More reliable than defenses (consistently work)
Architecture-general (GPT, Llama)
Pattern-agnostic (any agreement framing)
Defense-resistant (stochastic blocking)

For Governance

This reveals a fundamental asymmetry:

Attacks: Deterministic success (near 100%)
Defenses: Stochastic success (0-100%)

The attacker has the advantage. They can retry until success. The defender cannot guarantee protection even with explicit bans.
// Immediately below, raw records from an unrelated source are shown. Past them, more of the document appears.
/-- The messages of a region's close or combine to its homes, and the count of answers to come, by its key. The spec gives
RCMD no lane: it travels on the local request lane (log entry 76). -/
def State.tellHomes (s : State) (p : Partition) (n type seq lane key : Nat) (cmd : Word) : State :=
  let l := s.homesOf p n
  let c := s.homeFor (s.descAt p n)
  let s := l.foldl (fun s u => s.send (.pp c) (.pp u) p.cls p.id seq
    (msg lane type [w64 (s.descAt p n), cmd, protWord (ctlProt (s.desc p n 2)) n])) s
  s.modPart p.id fun q => { q with regionBusy := q.regionBusy.put key l.length }

/-! ## The combine (R284) -/

/-- One element of a combine. -/
def combineElem (rop rtype a b : Nat) : Nat :=
  if 2 ≤ rtype then addNearest (rtype = 3) a b else amoNew rop (if rtype = 1 then 64 else 32) a b

/-- A line combined with a partial, element by element. -/
def combineLine (rop rtype : Nat) (v x : Line) : Line :=
  let w := if rtype % 2 = 1 then 64 else 32
  BitVec.ofNat 512 ((List.range (512 / w)).foldl (fun n i =>
    n + combineElem rop rtype (v.toNat / 2 ^ (w * i) % 2 ^ w) (x.toNat / 2 ^ (w * i) % 2 ^ w) * 2 ^ (w * i)) 0)

/-- Combines a block: the partials of the participants that flushed it, in ascending position, as far as they lie in the
partition's own frames (R2, R284). -/
def State.combineBlock (s : State) (p : Partition) (n b : Nat) : State :=
  let ctl := s.desc p n 2
  let e := s.entry b
  let v := (List.range (ctlNpart ctl + 1)).foldl (fun v q =>
    if e.pw0.getLsbD q && s.partialOk p n q b then combineLine (ctlRop ctl) (ctlRtype ctl) v (s.mem.line (s.partialAt p n q b)) else v) (s.mem.line b)
  if e.pw0 = 0 then s else (s.mergeLine b (some v) (2 ^ 64 - 1)).setEntry b { e with pw0 := 0 }

/-- Combines the blocks of a region at a home. -/
def State.combineAt (s : State) (p : Partition) (n u : Nat) : State :=
  (s.entriesAt p n u).foldl (fun s e => s.combineBlock p n e.1) s

/-- CLOSE: the participant's bit in the CLOSED mask; the last one starts the combine (R284, R285). -/
def State.closeOf (s : State) (u : Nat) (p : Partition) (f : Flit) : State :=
  let n := f.region
  match s.position p n (f.word 1).toNat with
  | none => s.failReply (.pp u) f cProtocol
  | some q =>
    let mask := s.desc p n 5 ||| w64 (2 ^ q)
    let s := (s.setDesc p n 5 mask).reply (.pp u) f rAck [f.word 0] none
    if ctlRsub (s.desc p n 2) = 0 && mask = w64 (2 ^ (ctlNpart (s.desc p n 2) + 1) - 1) then
      (s.setRegion p n 1 1).tellHomes p n tHomecast combineSeq 1 (combineKey n) 0
    else s

/-- CLOSE: the vendor handler of the control home takes it. -/
def execClose (n : Nat) (s : State) : Host.Outcome State Fault Refusal :=
  event (fun s => match s.requestAt n tClose with
    | some (f, u) => match s.partById f.part with
      | none => s.drop n
      | some p =>
        let c := s.desc p f.region 2
        let e := s.entry f.block
        if ctlState c = 2 || ctlState c = 3 then (s.drop n).defer (regionKey f.part f.region) f
        else if e.failed then (s.drop n).failReply (.pp u) f cProtocolFailed
        else if e.locked then (s.drop n).defer f.block f
        else if ctlState c = 0 || ctlProt c ≠ pReduce || f.prot ≠ pReduce then (s.drop n).failReply (.pp u) f cProtocol
        else s.dispatchVendor u n f pReduce f.region (some f.block) fun s => s.closeOf u p f
    | none => s) s

/-- The region that a descriptor address names. -/
def State.regionOf (s : State) (p : Partition) (pa : Nat) : Nat := (pa - s.regionBase p) / 64 % 256

/-- HOMECAST: a home combines its blocks, its deferred loads come again, it answers ACK; a custom protocol's goes to a
handler. -/
def execHomecast (n : Nat) (s : State) : Host.Outcome State Fault Refusal :=
  event (fun s => match s.requestAt n tHomecast with
    | some (f, u) => match s.partById f.part with
      | none => s.drop n
      | some p =>
        let r := s.regionOf p (f.word 0).toNat
        let prot := ctlProt (s.desc p r 2)
        if f.rseq ≠ combineSeq then s.dispatch u n f prot r none
        else s.dispatchVendor u n f pReduce r none fun s =>
          let s := s.combineAt p r u
          let s := (s.deferredAt p r u).foldl State.redispatch s
          s.reply (.pp u) f rAck [f.word 0] none
    | none => s) s

/-- REDUCE_DONE: every home has combined (R284). -/
def State.reduceDone (s : State) (p : Partition) (n : Nat) : State :=
  if ctlProt (s.desc p n 2) = pReduce && ctlState (s.desc p n 2) = 1 && ctlRsub (s.desc p n 2) = 1 &&
      p.regionBusy.at (combineKey n) 0 = 0 then
    let s := s.setRegion p n 1 2
    (s.homesOf p n).foldl (fun s u => (s.deferredAt p n u).foldl State.redispatch s) s
  else s

/-- An event of a region of a partition. -/
def regionEvent (part region : Nat) (f : Partition → State → State) (s : State) : Host.Outcome State Fault Refusal :=
  event (fun s => match s.partById part with
    | some p => if region < 256 then f p s else s
    | none => s) s

/-- REDUCE_DONE. -/
def execReduceDone (part region : Nat) (s : State) : Host.Outcome State Fault Refusal :=
  regionEvent part region (fun p s => s.reduceDone p region) s

/-! ## BIND (R264) -/

/-- A list of an extension names cores of the partition once each, with [15:10] zero (R260). -/
def State.listOk (s : State) (p : Partition) (n count : Nat) : Bool :=
  let l := (List.range count).map (s.extEntry p n)
  l.all (fun c => c < 1024 && (p.coreFor c).isSome) && l.Nodup

/-- First address and size of every mapped page below a table of a level (R217). -/
def State.mappedFrom (s : State) (p : Partition) : Nat → Nat → List (Nat × Nat)
  | l, table =>
    if table / 2 ^ 48 ≠ 0 || !p.ownsFrame (table / 4096) then []
    else ((List.range (if l = 4 then 256 else 512)).map fun i => s.mem.word (table + i * 8)).flatMap fun pte =>
      if !pteV pte then []
      else match l with
        | 0 => if pteNonLeaf pte then [] else [(pteFrame pte * 4096, if pteC64 pte then 65536 else 4096)]
        | k + 1 =>
          if pteNonLeaf pte then State.mappedFrom s p k (pteFrame pte * 4096)
          else if k + 1 > 2 then [] else [(pteFrame pte * 4096, 2 ^ levelShift (k + 1))]
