/-- The skips: k, fields, condition and flags (R406, R452). -/
def skipOp : Instr → Option (Nat × Uses × (State → Word → Word → Bool × Nat))
  | .skeq k a b => some (k, ⟨false, .src a, skFld b, .none⟩, fun _ x y => (x == skVal b y, 0))
  | .skne k a b => some (k, ⟨false, .src a, skFld b, .none⟩, fun _ x y => (x != skVal b y, 0))
  | .sklt k a b => some (k, ⟨false, .src a, skFld b, .none⟩, fun _ x y => (decide (x.toInt < (skVal b y).toInt), 0))
  | .skge k a b => some (k, ⟨false, .src a, skFld b, .none⟩, fun _ x y => (decide ((skVal b y).toInt ≤ x.toInt), 0))
  | .skltu k a b => some (k, ⟨false, .src a, skFld b, .none⟩, fun _ x y => (decide (x.toNat < (skVal b y).toNat), 0))
  | .skgeu k a b => some (k, ⟨false, .src a, skFld b, .none⟩, fun _ x y => (decide ((skVal b y).toNat ≤ x.toNat), 0))
  | .skbs k a b => some (k, ⟨false, .src a, skFld b, .none⟩, fun _ x y => (x.toNat.testBit ((skVal b y).toNat % 64), 0))
  | .skbc k a b => some (k, ⟨false, .src a, skFld b, .none⟩, fun _ x y => (!x.toNat.testBit ((skVal b y).toNat % 64), 0))
  | .fskeq k a b dbl => some (k, usesAB a b, fun s x y =>
      FCond.eq.holds (readF (scalarType dbl) s.ftz x) (readF (scalarType dbl) s.ftz y))
  | .fsklt k a b dbl => some (k, usesAB a b, fun s x y =>
      FCond.lt.holds (readF (scalarType dbl) s.ftz x) (readF (scalarType dbl) s.ftz y))
  | .fskle k a b dbl => some (k, usesAB a b, fun s x y =>
      FCond.le.holds (readF (scalarType dbl) s.ftz x) (readF (scalarType dbl) s.ftz y))
  | .fskun k a b dbl => some (k, usesAB a b, fun s x y =>
      FCond.un.holds (readF (scalarType dbl) s.ftz x) (readF (scalarType dbl) s.ftz y))
  | .fskltq k a b dbl => some (k, usesAB a b, fun s x y =>
      FCond.ltq.holds (readF (scalarType dbl) s.ftz x) (readF (scalarType dbl) s.ftz y))
  | .fskleq k a b dbl => some (k, usesAB a b, fun s x y =>
      FCond.leq.holds (readF (scalarType dbl) s.ftz x) (readF (scalarType dbl) s.ftz y))
  | _ => none
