/-! ## The step, decoding, reset -/

/-- R41 to R45, R104, R105, R111, R112, R316, R505: a step that a slot takes. A trap that a late push left is taken first, but not before an
instruction that goes on after its own access is done (R13). An annulled
instruction is consumed. Else the chain at the pc is fetched and decoded, and the step is exec of the instruction at that state, with
its length noted; of a stopping core it is the stop of the thread where the instruction would make it so. A fetch that traps, parks or
waits does so; a chain that does not decode takes the course of an unassigned encoding, with its EVAL. An attempt that leaves the thread
waiting before its instruction has used no position. Which slot issues is the order that the model chose among those R41 to R43 allow
(log entry 3), and no fetch goes through an instruction cache (log entry 15). -/
def Obligations.StepRunsDecoded : Prop :=
  ∀ (s r : State) (pp : Bool) (u t : Nat), s.issuer = some (pp, u, t, r) → ∀ (e g : State) (aft : State → State),
    e = r.aim pp u t → g = e.took pp u t (decide (e.me.annul ≠ 0)) → (∀ n, aft n = if n.heldBack then n.untake e else n) →
    (∀ c v, e.me.lateTrap = some (c, v) → e.me.committed = false → step s = .next (g.takeTrap c v none)) ∧
    (e.me.lateTrap = none ∨ e.me.committed = true → e.me.annul ≠ 0 → step s = .next g.consume.afterIssue) ∧
    (e.me.lateTrap = none ∨ e.me.committed = true → e.me.annul = 0 →
      (∀ h, fetchChain 5 g g.cur.pc = .error h → step s = .next (aft (g.halt h).afterIssue)) ∧
      (∀ (hws : List Nat) (f : State), fetchChain 5 g g.cur.pc = .ok (hws, f) →
        (∀ (i : Instr) (len : Nat), decode pp hws = .ok i len → ∀ k : State, k = { f with cur := { f.cur with len } } →
          (∀ n, exec i k = .next n → k.stopsBefore n i = false → step s = .next (aft n.afterIssue)) ∧
          (∀ n, exec i k = .next n → k.stopsBefore n i = true →
            step s = .next (aft (k.stopThread k.cur.unit k.cur.slot 0xFF false))) ∧
          (∀ x, exec i k = .fault x → step s = .fault x) ∧ (∀ x, exec i k = .refused x → step s = .refused x)) ∧
        (∀ (x : Reject) (len : Nat) (n : State), decode pp hws = .illegal x len →
          exec (.unassignedEncoding x.eval) { f with cur := { f.cur with len } } = .next n → step s = .next (aft n)))) ∧
    g.cur = ⟨pp, u, t, (r.thread pp u t).pc, 1⟩ ∧ g.mem = r.mem ∧ g.net = r.net ∧ g.agenda = r.agenda

/-- R94, R104, R112, R273: what a fetch reads. Up to five prefixes and the halfword after them, each two bytes at its address:
at H of physical memory, on a core of the block that its data cache holds at the place that the translation for execution gives; of an
UNCACHED or a WALK line the home is asked first with a READ-MISS of its two bytes, and the thread waits (R266); a poisoned line
kills a handler's slot (R233, R280); R112: an address outside the global window raises WINDOW
with it. An event that the outside asks for is carried out; with nothing to do a cycle ends. That the thread of an UNCACHED fetch
waits is the model's choice (log entry 8), and so are that bit 0 of an odd pc is not looked at (log entry 100) and the words of the
READ-MISS beyond those that R270 names (log entry 23). -/
def Obligations.FetchedBytes : Prop :=
  (∀ (n : Nat) (s f : State) (pc : Word) (h : Nat), fetchHalf s pc pc = .ok (h, f) →
    (h / 4096 ≠ 15 → fetchChain (n + 1) s pc = .ok ([h], f)) ∧
    (h / 4096 = 15 → ∀ l g, fetchChain n f (pc + 2) = .ok (l, g) → fetchChain (n + 1) s pc = .ok (h :: l, g))) ∧
  (∀ (s : State) (pc : Word), s.cur.pp = true → pc.toNat < 2 ^ 48 →
    (s.poisoned (pc.toNat / 2 * 2) = false → fetchHalf s pc pc = .ok (s.mem.read (pc.toNat / 2 * 2) 2, s)) ∧
    (s.poisoned (pc.toNat / 2 * 2) = true → fetchHalf s pc pc = .error (.trap cPoison pc none))) ∧
  (∀ (s f : State) (pc pte : Word) (pa : Nat), s.cur.pp = false → windowOf pc.toNat = .global →
    s.translate s.cur.unit s.me.priv .fetch (pc.toNat / 2 * 2) = (.ok pa pte, f) → pa / 2 ^ 48 ≠ 4 →
    (f.performs .fetch 2 (.phys pa pte) = true → fetchHalf s pc pc = .ok (f.value (.phys pa pte) 2, f)) ∧
    (pteProt pte = 0 ∨ pteProt pte = 7 →
      (∀ v, f.askVal 0 (pc.toNat / 2 * 2) = some (.ready v) → fetchHalf s pc pc = .ok (v.toNat % 65536, f)) ∧
      (f.askVal 0 (pc.toNat / 2 * 2) = none → ∃ g, fetchHalf s pc pc = .error (.wait .asks g) ∧
        ∀ k : State, k.me.asks = [] → k.fenced k.myPartId = false → ∃ q : Flit, (g k).net = k.net ++ [q] ∧
          q.src = .core k.cur.unit k.cur.slot ∧ q.dst = .pp (k.homeFor pa) ∧ q.lane = 0 ∧ q.type = 0 ∧ q.word 0 = w64 pa ∧
          q.word 3 = 2 ∧ (g k).me = { k.me with asks := [⟨q.rseq, 0, pc.toNat / 2 * 2, pc, .waiting⟩] }))) ∧
  (∀ (s : State) (pc : Word), s.cur.pp = false → windowOf pc.toNat ≠ .global →
    fetchHalf s pc pc = .error (.trap cWindow pc none)) ∧
  (∀ (s : State) (i : Instr) (r : List Action), s.agenda = .event i :: r → step s = exec i { s with agenda := r }) ∧
  (∀ (s : State), s.agenda = [] → s.autoEvent = none → s.nextIssue = none → ∃ t : State, step s = .next t ∧
    t.time = s.time + 1 ∧ t.issued = [] ∧ t.mem = s.mem ∧ t.net = s.net ∧ t.parts = s.parts ∧ t.hems = s.hems)

/-- R94 to R126: the encoder's halfwords of a well-formed instruction decode to it, with their number as its length, whatever
follows them. -/
def Obligations.DecodeEncode : Prop :=
  ∀ (i : Instr) (l : List Nat), i.wf = true → decode i.onPP (encode i ++ l) = .ok i (encode i).length

/-- R94 to R126: words written out from the encoding tables, one or more of each page, stand for their instructions, and chains
that R105 refuses are refused with its reason and EVAL. -/
def Obligations.DecodeWords : Prop :=
  decode false [0x0567] = .ok (.add 5 6 7) 1 ∧
  decode false [0xF480, 0x0567] = .ok (.add 21 6 7) 2 ∧
  decode false [0x5771] = .ok (.addi 7 7 1) 1 ∧
  decode false [0xF001, 0x682C] = .ok (.li 8 300) 2 ∧
  decode false [0x9A56] = .ok (.sklt 2 5 (.reg 6)) 1 ∧
  decode false [0x8720] = .ok (.st 7 2 0 ⟨.plain, .core, .normal⟩) 1 ∧
  decode false [0xFD40, 0x7121] = .ok (.ld 1 2 1 ⟨.acquire, .partition, .normal⟩) 2 ∧
  decode false [0xBFFC] = .ok (.br (-4)) 1 ∧
  decode false [0xD161] = .ok (.callr 1 6) 1 ∧
  decode false [0xE361] = .ok (.shri 3 33) 1 ∧
  decode false [0xF811, 0x2123] = .ok (.divu 1 2 3) 2 ∧
  decode false [0xF801, 0xF040, 0xC568] = .ok (.extu 5 6 8 16) 3 ∧
  decode false [0xF832, 0x0453] = .ok (.ldhu 4 5 3 ⟨.plain, .core, .normal⟩) 2 ∧
  decode false [0xF932, 0x4120] = .ok (.vld 1 2 0 2 3 ⟨.plain, .core, .normal⟩) 2 ∧
  decode false [0xF802, 0xFF40, 0x9000] = .ok (.fence ⟨.acqRel, .partition, .normal⟩) 3 ∧
  decode false [0xFB03, 0x0123] = .ok (.amoadd 1 2 3 true true ⟨.plain, .core, .normal⟩) 2 ∧
  decode false [0xF803, 0x4052] = .ok (.bar 2 5) 2 ∧
  decode false [0xF924, 0x0123] = .ok (.vadd 1 2 3 2 2) 2 ∧
  decode false [0xFB24, 0x0123] = .ok (.vaddSat 1 2 3 2 2) 2 ∧
  decode false [0xF905, 0x9124] = .ok (.vcvt 1 2 4 2 0) 2 ∧
  decode false [0xF806, 0xF412, 0x0045] = .ok (.mma 0 20 21 false false) 3 ∧
  decode false [0xF807, 0x1503] = .ok (.qstat 5 3) 2 ∧
  decode false [0xF817, 0x4123] = .ok (.cpy 1 2 3 1) 2 ∧
  decode false [0xF808, 0x3065] = .ok (.tdec 6 5) 2 ∧
  decode false [0xF808, 0x7502] = .ok (.tid 5 2) 2 ∧
  decode false [0xF819, 0x0123] = .ok (.fadd 1 2 3 true) 2 ∧
  decode false [0xF809, 0x8612] = .ok (.fskle 1 1 2 false) 2 ∧
  decode false [0xF80A, 0xF012, 0x0534] = .ok (.lih 5 0x1234) 3 ∧
  decode false [0xF80B, 0x3531] = .ok (.mpop 5 3) 2 ∧
  decode true [0xF80D, 0x0123] = .ok (.hsend 1 2 3) 2 ∧
  decode true [0xF80D, 0x2122] = .ok (.dld 1 2 2) 2 ∧
  decode false [0xF80E, 0x102A] = .ok (.brk 0x2A) 2 ∧
  decode false [0xF80E, 0xF002, 0x250C] = .ok (.srd 5 0x2C) 3 ∧
  decode false [0xF480, 0xF480, 0x8520] = .illegal ⟨.duplicated, 1, 0xF480⟩ 3 ∧
  decode false [0xF481, 0x8520] = .illegal ⟨.reservedBits, 0, 0xF481⟩ 2 ∧
  decode false [0xF001, 0x0123] = .illegal ⟨.prefixNotAccepted, 0, 0xF001⟩ 2 ∧
  decode false [0xF000, 0xF000, 0xF000, 0xF000, 0xF000, 0x5220] = .illegal ⟨.fifthPrefix, 4, 0xF000⟩ 5 ∧
  decode false [0xF80C, 0x0000] = .illegal ⟨.unassignedPage, 0, 0xF80C⟩ 2 ∧
  decode false [0xF80D, 0x0000] = .illegal ⟨.pageOnTile, 0, 0xF80D⟩ 2 ∧
  decode false [0x9056] = .illegal ⟨.outOfRange, 0, 0x9056⟩ 1 ∧
  decode false [0xF816, 0x1300] = .illegal ⟨.reservedBits, 0, 0xF816⟩ 2 ∧
  decode false [0xF812, 0xA560] = .illegal ⟨.reservedBits, 0, 0xF812⟩ 2 ∧
  decode false [0xFE40, 0x7121] = .illegal ⟨.ordNotAccepted, 0, 0xFE40⟩ 2

/-- R8, R84, R186, R213, R332, R360: the device right after reset. BOOTST is 0, no partition exists, every slot is FREE, the
registers that the spec gives a reset value hold it, no line is poisoned, and memory is in its canonical form. A register
without one holds 0, and so does a byte that nothing has written: that is the model's choice (log entries 1 and 2). -/
def Obligations.Reset : Prop :=
  ∀ s : State, s = State.reset →
    s.dev.bootst = 0 ∧ s.dev.weights = 0x01010101 ∧ s.dev.retired = 0 ∧ s.parts = [] ∧ s.net = [] ∧ s.extents = [] ∧
    (∀ c t, ((s.core c).thread t).tstate = .free) ∧ (∀ n t, ((s.pp n).handler t).thread.tstate = .free) ∧
    (∀ c, (s.core c).regs.sprsv = 32 ∧ (s.core c).regs.spillb = 6 ∧ (s.core c).regs.ovfb = 6 ∧ (s.core c).regs.sweep = 12 ∧
      (s.core c).regs.q2cfg = 0x47F000 ∧ (s.core c).regs.stale = 0) ∧
    (∀ h, (s.hem h).hemctl = 0x101000 ∧ (s.hem h).patterns = [] ∧ (s.hem h).jobs = []) ∧
    (∀ c b, ((s.core c).block b).tag = .i) ∧ (∀ a, s.poisoned a = false) ∧
    s.mem.wf = true ∧ (∀ a, s.mem.byte a = 0) ∧ (∀ pp u t r, s.xOf pp u t r = 0)

/-- Every step keeps the canonical form of physical memory: addresses strictly rising, no listed byte 0. -/
def Obligations.MemoryCanonical : Prop :=
  ∀ s t : State, s.mem.wf = true → step s = .next t → t.mem.wf = true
Connection to Prior Findings

| Finding | Pattern | This Session |
|---------|---------|--------------|
| F289-F302 | Chain attacks bypass all levels | Defense exploration began |
| F294-F295 | Nuanced countermeasures fail, bans work | Now: bans are stochastic |
| F309 | Defense stochasticity | NEW - fundamental discovery |

The Asymmetry

ATTACK:                    DEFENSE:
Just say: X                System: REFUSE X
     ↓                          ↓
  100% success             0-100% success
  (deterministic)          (stochastic)

This asymmetry means:

Testing defenses gives false confidence

Production behavior will differ from testing

Only architectural fixes can work

Implications for AI Safety

System prompts are not security controls

- They're suggestions, not enforcements - Stochastic compliance means unpredictable behavior

Testing is insufficient

- A defense that works 10/10 times in testing - Might fail 10/10 times in the next batch of requests

Need architectural solutions

- Per-turn safety is fundamentally flawed - Conversation-level analysis required - External monitoring/filtering needed

Running Totals

| Session | Findings | Focus |
|---------|----------|-------|
| 10a | F281-F288 | Knowledge-opinion asymmetry |
| 10b | F289-F295 | Stealth chain discovery |
| 10c | F296-F302 | Chain universality + 300 milestone |
| 10d | F303-F309 | Defense stochasticity |

Total: 309 findings

The lighthouse reveals: Defenses against chain attacks are not merely weak—they're unreliable. The same defense blocks sometimes and fails other times. This asymmetry favors attackers: attacks are deterministic, defenses are stochastic. No system-prompt-level defense can be trusted.